> **What you should do**: Across the entries that follow, how many lines have the word "rows" in them? Give only the number.

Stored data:
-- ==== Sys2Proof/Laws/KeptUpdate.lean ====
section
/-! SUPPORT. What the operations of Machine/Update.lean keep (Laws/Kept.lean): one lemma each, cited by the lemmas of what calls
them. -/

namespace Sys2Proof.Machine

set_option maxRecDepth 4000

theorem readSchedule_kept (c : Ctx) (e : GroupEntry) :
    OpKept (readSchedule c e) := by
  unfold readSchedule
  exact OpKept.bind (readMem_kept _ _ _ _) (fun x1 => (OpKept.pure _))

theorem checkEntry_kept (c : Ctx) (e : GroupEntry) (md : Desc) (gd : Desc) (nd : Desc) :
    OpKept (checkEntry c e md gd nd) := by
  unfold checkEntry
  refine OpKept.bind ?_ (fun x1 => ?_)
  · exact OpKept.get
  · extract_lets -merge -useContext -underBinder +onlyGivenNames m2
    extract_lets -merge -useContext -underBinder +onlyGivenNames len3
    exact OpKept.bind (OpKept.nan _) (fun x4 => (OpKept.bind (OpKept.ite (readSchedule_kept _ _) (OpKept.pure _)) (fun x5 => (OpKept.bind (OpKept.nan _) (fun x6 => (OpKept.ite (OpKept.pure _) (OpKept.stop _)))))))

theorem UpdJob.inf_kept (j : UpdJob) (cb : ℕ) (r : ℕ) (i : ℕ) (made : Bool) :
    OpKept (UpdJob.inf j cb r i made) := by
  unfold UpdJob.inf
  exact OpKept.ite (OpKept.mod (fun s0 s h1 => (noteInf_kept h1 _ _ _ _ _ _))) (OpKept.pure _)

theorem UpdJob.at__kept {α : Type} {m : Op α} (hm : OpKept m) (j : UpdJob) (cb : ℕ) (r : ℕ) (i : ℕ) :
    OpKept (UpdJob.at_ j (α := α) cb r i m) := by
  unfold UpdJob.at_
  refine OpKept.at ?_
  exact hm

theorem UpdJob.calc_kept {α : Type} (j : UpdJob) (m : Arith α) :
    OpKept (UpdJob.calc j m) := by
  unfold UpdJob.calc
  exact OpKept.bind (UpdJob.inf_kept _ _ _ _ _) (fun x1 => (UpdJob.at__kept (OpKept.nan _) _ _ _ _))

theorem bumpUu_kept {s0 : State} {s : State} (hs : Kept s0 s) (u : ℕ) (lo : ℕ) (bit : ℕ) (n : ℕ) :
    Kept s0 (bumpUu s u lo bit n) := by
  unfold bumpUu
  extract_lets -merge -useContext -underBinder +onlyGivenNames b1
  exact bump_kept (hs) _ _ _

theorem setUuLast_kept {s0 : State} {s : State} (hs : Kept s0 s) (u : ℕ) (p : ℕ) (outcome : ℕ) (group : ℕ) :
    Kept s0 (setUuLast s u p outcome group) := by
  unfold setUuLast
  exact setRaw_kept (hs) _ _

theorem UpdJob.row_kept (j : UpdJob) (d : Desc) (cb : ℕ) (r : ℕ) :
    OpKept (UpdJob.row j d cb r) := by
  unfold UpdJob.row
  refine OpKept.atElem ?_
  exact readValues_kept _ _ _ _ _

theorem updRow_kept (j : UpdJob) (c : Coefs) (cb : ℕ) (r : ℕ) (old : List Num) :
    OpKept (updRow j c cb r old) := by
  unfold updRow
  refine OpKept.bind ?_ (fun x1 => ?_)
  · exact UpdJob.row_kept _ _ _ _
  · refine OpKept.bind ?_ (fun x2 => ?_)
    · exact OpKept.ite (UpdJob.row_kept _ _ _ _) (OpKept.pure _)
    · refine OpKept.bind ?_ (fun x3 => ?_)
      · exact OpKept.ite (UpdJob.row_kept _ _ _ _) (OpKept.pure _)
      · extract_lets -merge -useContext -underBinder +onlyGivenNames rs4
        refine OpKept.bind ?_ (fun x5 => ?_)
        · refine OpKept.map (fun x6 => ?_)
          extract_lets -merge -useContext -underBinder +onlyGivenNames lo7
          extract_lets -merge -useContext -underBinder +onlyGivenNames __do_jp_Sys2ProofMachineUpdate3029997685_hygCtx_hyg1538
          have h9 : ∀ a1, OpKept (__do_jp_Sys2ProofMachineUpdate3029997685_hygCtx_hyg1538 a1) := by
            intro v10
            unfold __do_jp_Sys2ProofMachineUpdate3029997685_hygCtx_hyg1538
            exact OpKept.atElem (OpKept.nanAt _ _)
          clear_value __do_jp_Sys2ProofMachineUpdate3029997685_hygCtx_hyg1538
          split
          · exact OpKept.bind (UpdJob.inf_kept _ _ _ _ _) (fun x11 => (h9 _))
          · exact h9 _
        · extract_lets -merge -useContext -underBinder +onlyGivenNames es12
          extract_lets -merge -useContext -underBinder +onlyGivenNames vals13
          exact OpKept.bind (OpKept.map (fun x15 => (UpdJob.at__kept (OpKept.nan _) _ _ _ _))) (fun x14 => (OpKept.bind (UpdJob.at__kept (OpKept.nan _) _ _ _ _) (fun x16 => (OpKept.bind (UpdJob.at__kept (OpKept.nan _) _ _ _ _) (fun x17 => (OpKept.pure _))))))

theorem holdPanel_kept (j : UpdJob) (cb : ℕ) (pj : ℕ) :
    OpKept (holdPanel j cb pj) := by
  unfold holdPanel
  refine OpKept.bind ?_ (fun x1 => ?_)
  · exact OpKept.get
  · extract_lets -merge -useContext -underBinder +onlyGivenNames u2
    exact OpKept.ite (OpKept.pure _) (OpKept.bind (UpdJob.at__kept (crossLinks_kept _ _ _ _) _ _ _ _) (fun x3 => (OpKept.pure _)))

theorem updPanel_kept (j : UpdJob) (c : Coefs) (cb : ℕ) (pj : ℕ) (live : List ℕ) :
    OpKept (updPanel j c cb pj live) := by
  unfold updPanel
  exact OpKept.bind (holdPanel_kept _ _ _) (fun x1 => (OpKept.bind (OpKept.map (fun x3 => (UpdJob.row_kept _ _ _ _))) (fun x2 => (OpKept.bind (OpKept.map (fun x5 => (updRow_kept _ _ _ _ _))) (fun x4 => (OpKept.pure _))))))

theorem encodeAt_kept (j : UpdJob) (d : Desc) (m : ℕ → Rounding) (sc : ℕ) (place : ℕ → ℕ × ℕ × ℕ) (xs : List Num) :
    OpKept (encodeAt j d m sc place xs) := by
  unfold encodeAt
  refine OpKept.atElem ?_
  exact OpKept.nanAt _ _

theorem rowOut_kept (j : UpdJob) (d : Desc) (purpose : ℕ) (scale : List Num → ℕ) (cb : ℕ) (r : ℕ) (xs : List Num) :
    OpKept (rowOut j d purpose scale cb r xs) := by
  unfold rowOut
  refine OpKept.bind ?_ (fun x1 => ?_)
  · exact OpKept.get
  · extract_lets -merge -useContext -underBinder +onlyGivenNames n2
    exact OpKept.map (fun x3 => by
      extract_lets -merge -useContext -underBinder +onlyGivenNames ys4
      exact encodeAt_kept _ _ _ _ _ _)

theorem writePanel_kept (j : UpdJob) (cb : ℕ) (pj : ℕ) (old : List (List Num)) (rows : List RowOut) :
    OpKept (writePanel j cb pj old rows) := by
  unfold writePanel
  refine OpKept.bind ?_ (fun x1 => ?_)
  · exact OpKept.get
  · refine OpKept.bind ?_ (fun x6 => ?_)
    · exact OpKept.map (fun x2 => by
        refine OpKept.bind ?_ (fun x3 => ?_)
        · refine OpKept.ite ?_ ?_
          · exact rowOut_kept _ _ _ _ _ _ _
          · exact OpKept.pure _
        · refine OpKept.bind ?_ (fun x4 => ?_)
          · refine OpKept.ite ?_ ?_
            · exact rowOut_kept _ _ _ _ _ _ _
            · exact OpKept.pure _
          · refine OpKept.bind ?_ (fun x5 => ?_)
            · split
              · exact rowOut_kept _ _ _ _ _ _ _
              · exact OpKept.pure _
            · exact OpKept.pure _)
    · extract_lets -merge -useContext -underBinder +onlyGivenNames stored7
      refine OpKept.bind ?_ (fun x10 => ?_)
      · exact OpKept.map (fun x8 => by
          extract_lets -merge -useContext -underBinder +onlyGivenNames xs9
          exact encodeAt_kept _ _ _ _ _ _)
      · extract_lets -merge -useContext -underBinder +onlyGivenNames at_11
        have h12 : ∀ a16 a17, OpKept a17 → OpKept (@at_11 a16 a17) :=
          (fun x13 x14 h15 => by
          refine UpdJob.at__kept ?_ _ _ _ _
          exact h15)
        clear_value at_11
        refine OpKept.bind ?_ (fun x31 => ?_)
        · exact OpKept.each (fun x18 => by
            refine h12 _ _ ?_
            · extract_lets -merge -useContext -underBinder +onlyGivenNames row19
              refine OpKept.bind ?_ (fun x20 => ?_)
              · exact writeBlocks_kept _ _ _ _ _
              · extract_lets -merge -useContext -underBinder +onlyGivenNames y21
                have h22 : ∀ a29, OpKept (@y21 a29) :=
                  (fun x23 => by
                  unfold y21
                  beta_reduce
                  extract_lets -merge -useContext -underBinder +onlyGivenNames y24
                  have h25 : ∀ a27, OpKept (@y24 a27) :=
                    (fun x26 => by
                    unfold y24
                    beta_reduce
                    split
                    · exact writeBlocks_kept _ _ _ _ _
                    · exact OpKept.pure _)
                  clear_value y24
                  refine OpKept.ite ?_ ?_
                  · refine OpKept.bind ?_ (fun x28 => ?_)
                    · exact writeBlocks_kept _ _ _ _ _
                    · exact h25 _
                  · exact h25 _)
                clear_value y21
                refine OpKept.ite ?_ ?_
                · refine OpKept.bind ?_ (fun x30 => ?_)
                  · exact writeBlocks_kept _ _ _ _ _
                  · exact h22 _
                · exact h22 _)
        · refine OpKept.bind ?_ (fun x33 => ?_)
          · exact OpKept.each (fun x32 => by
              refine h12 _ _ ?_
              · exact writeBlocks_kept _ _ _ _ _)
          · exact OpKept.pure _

> **Result**: 2